Trump's remarks once again exposed the chronic problem of political interference in the independent economic institutions in the United States. Although the Federal Reserve is legally established as an independent institution and its chairperson should not be subject to the political will of the White House, in reality, this principle is being severely challenged. During his tenure, Trump criticized and even publicly pressured Powell on multiple occasions, demanding that he adopt a more "favorable" monetary policy for the stock market and employment rather than making independent economic judgments.

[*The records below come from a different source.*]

/-! ## Using a free value -/

@[simp] theorem State.takeFree_pending : (s.takeFree).2.pending = s.pending := rfl
@[simp] theorem State.takeBool_pending : (s.takeBool).2.pending = s.pending := rfl
@[simp] theorem State.takeFree_regs : (s.takeFree).2.regs = s.regs := rfl
@[simp] theorem State.takeBool_regs : (s.takeBool).2.regs = s.regs := rfl
@[simp] theorem State.takeFree_ownRegs : (s.takeFree).2.ownRegs = s.ownRegs := rfl
@[simp] theorem State.takeBool_ownRegs : (s.takeBool).2.ownRegs = s.ownRegs := rfl
@[simp] theorem State.takeFree_heldLow : (s.takeFree).2.heldLow = s.heldLow := rfl
@[simp] theorem State.takeBool_heldLow : (s.takeBool).2.heldLow = s.heldLow := rfl
@[simp] theorem State.takeFree_shadow : (s.takeFree).2.shadow = s.shadow := rfl
@[simp] theorem State.takeBool_shadow : (s.takeBool).2.shadow = s.shadow := rfl
@[simp] theorem State.takeFree_pix : (s.takeFree).2.pix = s.pix := rfl
@[simp] theorem State.takeBool_pix : (s.takeBool).2.pix = s.pix := rfl
@[simp] theorem State.takeFree_latched : (s.takeFree).2.latched = s.latched := rfl
@[simp] theorem State.takeBool_latched : (s.takeBool).2.latched = s.latched := rfl
@[simp] theorem State.takeFree_xq : (s.takeFree).2.xq = s.xq := rfl
@[simp] theorem State.takeBool_xq : (s.takeBool).2.xq = s.xq := rfl
@[simp] theorem State.takeFree_mem : (s.takeFree).2.mem = s.mem := rfl
@[simp] theorem State.takeBool_mem : (s.takeBool).2.mem = s.mem := rfl
@[simp] theorem State.takeFree_poison : (s.takeFree).2.poison = s.poison := rfl
@[simp] theorem State.takeBool_poison : (s.takeBool).2.poison = s.poison := rfl
@[simp] theorem State.takeFree_resp : (s.takeFree).2.resp = s.resp := rfl
@[simp] theorem State.takeBool_resp : (s.takeBool).2.resp = s.resp := rfl
@[simp] theorem State.takeFree_outbox : (s.takeFree).2.outbox = s.outbox := rfl
@[simp] theorem State.takeBool_outbox : (s.takeBool).2.outbox = s.outbox := rfl
@[simp] theorem State.takeFree_clk : (s.takeFree).2.clk = s.clk := rfl
@[simp] theorem State.takeBool_clk : (s.takeBool).2.clk = s.clk := rfl
@[simp] theorem State.takeFree_pwr : (s.takeFree).2.pwr = s.pwr := rfl
@[simp] theorem State.takeBool_pwr : (s.takeBool).2.pwr = s.pwr := rfl
@[simp] theorem State.takeFree_vbt : (s.takeFree).2.vbt = s.vbt := rfl
@[simp] theorem State.takeBool_vbt : (s.takeBool).2.vbt = s.vbt := rfl
@[simp] theorem State.takeFree_tm : (s.takeFree).2.tm = s.tm := rfl
@[simp] theorem State.takeBool_tm : (s.takeBool).2.tm = s.tm := rfl
@[simp] theorem State.takeFree_ttu : (s.takeFree).2.ttu = s.ttu := rfl
@[simp] theorem State.takeBool_ttu : (s.takeBool).2.ttu = s.ttu := rfl
@[simp] theorem State.takeFree_caps : (s.takeFree).2.caps = s.caps := rfl
@[simp] theorem State.takeBool_caps : (s.takeBool).2.caps = s.caps := rfl
@[simp] theorem State.takeFree_ic : (s.takeFree).2.ic = s.ic := rfl
@[simp] theorem State.takeBool_ic : (s.takeBool).2.ic = s.ic := rfl
@[simp] theorem State.takeFree_resv : (s.takeFree).2.resv = s.resv := rfl
@[simp] theorem State.takeBool_resv : (s.takeBool).2.resv = s.resv := rfl
@[simp] theorem State.takeFree_mrm : (s.takeFree).2.mrm = s.mrm := rfl
@[simp] theorem State.takeBool_mrm : (s.takeBool).2.mrm = s.mrm := rfl
@[simp] theorem State.takeFree_dmc : (s.takeFree).2.dmc = s.dmc := rfl
@[simp] theorem State.takeBool_dmc : (s.takeBool).2.dmc = s.dmc := rfl
@[simp] theorem State.takeFree_drains : (s.takeFree).2.drains = s.drains := rfl
@[simp] theorem State.takeBool_drains : (s.takeBool).2.drains = s.drains := rfl
@[simp] theorem State.takeFree_frozen : (s.takeFree).2.frozen = s.frozen := rfl
@[simp] theorem State.takeBool_frozen : (s.takeBool).2.frozen = s.frozen := rfl
@[simp] theorem State.takeFree_behind : (s.takeFree).2.behind = s.behind := rfl
@[simp] theorem State.takeBool_behind : (s.takeBool).2.behind = s.behind := rfl
@[simp] theorem State.takeFree_late : (s.takeFree).2.late = s.late := rfl
@[simp] theorem State.takeBool_late : (s.takeBool).2.late = s.late := rfl
@[simp] theorem State.takeFree_inflight : (s.takeFree).2.inflight = s.inflight := rfl
@[simp] theorem State.takeBool_inflight : (s.takeBool).2.inflight = s.inflight := rfl
@[simp] theorem State.takeFree_accId : (s.takeFree).2.accId = s.accId := rfl
@[simp] theorem State.takeBool_accId : (s.takeBool).2.accId = s.accId := rfl
@[simp] theorem State.takeFree_ctx : (s.takeFree).2.ctx = s.ctx := rfl
@[simp] theorem State.takeBool_ctx : (s.takeBool).2.ctx = s.ctx := rfl
@[simp] theorem State.takeFree_buf : (s.takeFree).2.buf = s.buf := rfl
@[simp] theorem State.takeBool_buf : (s.takeBool).2.buf = s.buf := rfl
@[simp] theorem State.takeFree_dsp : (s.takeFree).2.dsp = s.dsp := rfl
@[simp] theorem State.takeBool_dsp : (s.takeBool).2.dsp = s.dsp := rfl
@[simp] theorem State.takeFree_placed : (s.takeFree).2.placed = s.placed := rfl
@[simp] theorem State.takeBool_placed : (s.takeBool).2.placed = s.placed := rfl
@[simp] theorem State.takeFree_eng : (s.takeFree).2.eng = s.eng := rfl
@[simp] theorem State.takeBool_eng : (s.takeBool).2.eng = s.eng := rfl
@[simp] theorem State.takeFree_auNo : (s.takeFree).2.auNo = s.auNo := rfl
@[simp] theorem State.takeBool_auNo : (s.takeBool).2.auNo = s.auNo := rfl
@[simp] theorem State.takeFree_dpi : (s.takeFree).2.dpi = s.dpi := rfl
@[simp] theorem State.takeBool_dpi : (s.takeBool).2.dpi = s.dpi := rfl
@[simp] theorem State.takeFree_net : (s.takeFree).2.net = s.net := rfl
@[simp] theorem State.takeBool_net : (s.takeBool).2.net = s.net := rfl
@[simp] theorem State.takeFree_arrived : (s.takeFree).2.arrived = s.arrived := rfl
@[simp] theorem State.takeBool_arrived : (s.takeBool).2.arrived = s.arrived := rfl
@[simp] theorem State.takeFree_cmp : (s.takeFree).2.cmp = s.cmp := rfl
@[simp] theorem State.takeBool_cmp : (s.takeBool).2.cmp = s.cmp := rfl
@[simp] theorem State.takeFree_grd : (s.takeFree).2.grd = s.grd := rfl
@[simp] theorem State.takeBool_grd : (s.takeBool).2.grd = s.grd := rfl
@[simp] theorem State.takeFree_out : (s.takeFree).2.out = s.out := rfl
@[simp] theorem State.takeBool_out : (s.takeBool).2.out = s.out := rfl
@[simp] theorem State.takeFree_key : (s.takeFree).2.key = s.key := rfl
@[simp] theorem State.takeBool_key : (s.takeBool).2.key = s.key := rfl
@[simp] theorem State.takeFree_fuseSv : (s.takeFree).2.fuseSv = s.fuseSv := rfl
@[simp] theorem State.takeBool_fuseSv : (s.takeBool).2.fuseSv = s.fuseSv := rfl
@[simp] theorem State.takeFree_keyStuck : (s.takeFree).2.keyStuck = s.keyStuck := rfl
@[simp] theorem State.takeBool_keyStuck : (s.takeBool).2.keyStuck = s.keyStuck := rfl
@[simp] theorem State.takeFree_enc : (s.takeFree).2.enc = s.enc := rfl
@[simp] theorem State.takeBool_enc : (s.takeBool).2.enc = s.enc := rfl
@[simp] theorem State.takeFree_ng : (s.takeFree).2.ng = s.ng := rfl
@[simp] theorem State.takeBool_ng : (s.takeBool).2.ng = s.ng := rfl
@[simp] theorem State.takeFree_rx : (s.takeFree).2.rx = s.rx := rfl
@[simp] theorem State.takeBool_rx : (s.takeBool).2.rx = s.rx := rfl
@[simp] theorem State.takeFree_hist : (s.takeFree).2.hist = s.hist := rfl
@[simp] theorem State.takeBool_hist : (s.takeBool).2.hist = s.hist := rfl
@[simp] theorem State.takeFree_gate : (s.takeFree).2.gate = s.gate := rfl
@[simp] theorem State.takeBool_gate : (s.takeBool).2.gate = s.gate := rfl
@[simp] theorem State.takeFree_duty : (s.takeFree).2.duty = s.duty := rfl
@[simp] theorem State.takeBool_duty : (s.takeBool).2.duty = s.duty := rfl
@[simp] theorem State.takeFree_kib : (s.takeFree).2.kib = s.kib := rfl
@[simp] theorem State.takeBool_kib : (s.takeBool).2.kib = s.kib := rfl
@[simp] theorem State.takeFree_dma : (s.takeFree).2.dma = s.dma := rfl
@[simp] theorem State.takeBool_dma : (s.takeBool).2.dma = s.dma := rfl
@[simp] theorem State.takeFree_tch : (s.takeFree).2.tch = s.tch := rfl
@[simp] theorem State.takeBool_tch : (s.takeBool).2.tch = s.tch := rfl
@[simp] theorem State.takeFree_srcGrid : (s.takeFree).2.srcGrid = s.srcGrid := rfl
@[simp] theorem State.takeBool_srcGrid : (s.takeBool).2.srcGrid = s.srcGrid := rfl
@[simp] theorem State.takeFree_bst : (s.takeFree).2.bst = s.bst := rfl
@[simp] theorem State.takeBool_bst : (s.takeBool).2.bst = s.bst := rfl
@[simp] theorem State.takeFree_lvWrites : (s.takeFree).2.lvWrites = s.lvWrites := rfl
@[simp] theorem State.takeBool_lvWrites : (s.takeBool).2.lvWrites = s.lvWrites := rfl
@[simp] theorem State.takeFree_pci : (s.takeFree).2.pci = s.pci := rfl
@[simp] theorem State.takeBool_pci : (s.takeBool).2.pci = s.pci := rfl
@[simp] theorem State.takeFree_uart : (s.takeFree).2.uart = s.uart := rfl
@[simp] theorem State.takeBool_uart : (s.takeBool).2.uart = s.uart := rfl
@[simp] theorem State.takeFree_nonce : (s.takeFree).2.nonce = s.nonce := rfl
@[simp] theorem State.takeBool_nonce : (s.takeBool).2.nonce = s.nonce := rfl
@[simp] theorem State.takeFree_jtag : (s.takeFree).2.jtag = s.jtag := rfl
@[simp] theorem State.takeBool_jtag : (s.takeBool).2.jtag = s.jtag := rfl
@[simp] theorem State.takeFree_pins : (s.takeFree).2.pins = s.pins := rfl
@[simp] theorem State.takeBool_pins : (s.takeBool).2.pins = s.pins := rfl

In fact, Powell himself had earlier stated that the Federal Reserve would not yield to political pressure and would continue to independently formulate monetary policy based on data to deal with the complex and volatile economic situation in the United States. He particularly pointed out that in the face of the frequent tariff policies implemented by the Trump administration in recent years and the impact of global supply chain constraints, the Federal Reserve needs to remain calm and prudent, especially at a time when the inflation problem has not yet been eradicated.

However, the impact of political remarks on the market has been immediate. On the very same day that Trump made the above remarks, the exchange rate of the US dollar dropped significantly. The three major stock indices in New York also suffered significant declines. Investors are generally worried that political intervention will further weaken the independence of the Federal Reserve and pose a threat to market stability.

It is worth noting that Powell himself is not a Democrat. He was initially nominated by Trump as the chairperson of the Federal Reserve during his first presidential term and succeeded Janet Yellen in February 2018. Since then, in 2022, Democratic President Joe Biden nominated him for re-election again, which was approved by the Senate of Congress, demonstrating the basic recognition of his professional capabilities across parties. Despite this, Powell has always been caught in a political rift and has been under pressure from all sides for years.

This incident has once again exposed the unstable factors within the US financial system. As the world's most influential central bank, every policy adjustment made by the Federal Reserve has a profound impact on the global market. However, the current commitment of the Federal Reserve to the fundamental principle of "independence" is facing unprecedented challenges. Trump regarded monetary policy tools as chips in political battles, which not only disrupted market expectations but also undoubtedly weakened the public's confidence in the soundness of US financial policies.

In the long run, frequent political intervention will only make it difficult for the Federal Reserve to focus on dealing with core issues such as inflation and employment, and shake the international community's trust in the United States' economic governance capabilities. Once the Federal Reserve loses its independence, its policy tools will become tools serving short-term political interests, which may lead to the accumulation of systemic risks.

Trump's consecutive attacks on Powell are not only an expression of distrust towards the individual, but also reflect the deep-seated contradictions in the US political system in handling the independence of monetary policy. If the relationship between politics and economy cannot be properly handled, the financial governance system of the United States may face a deeper institutional crisis.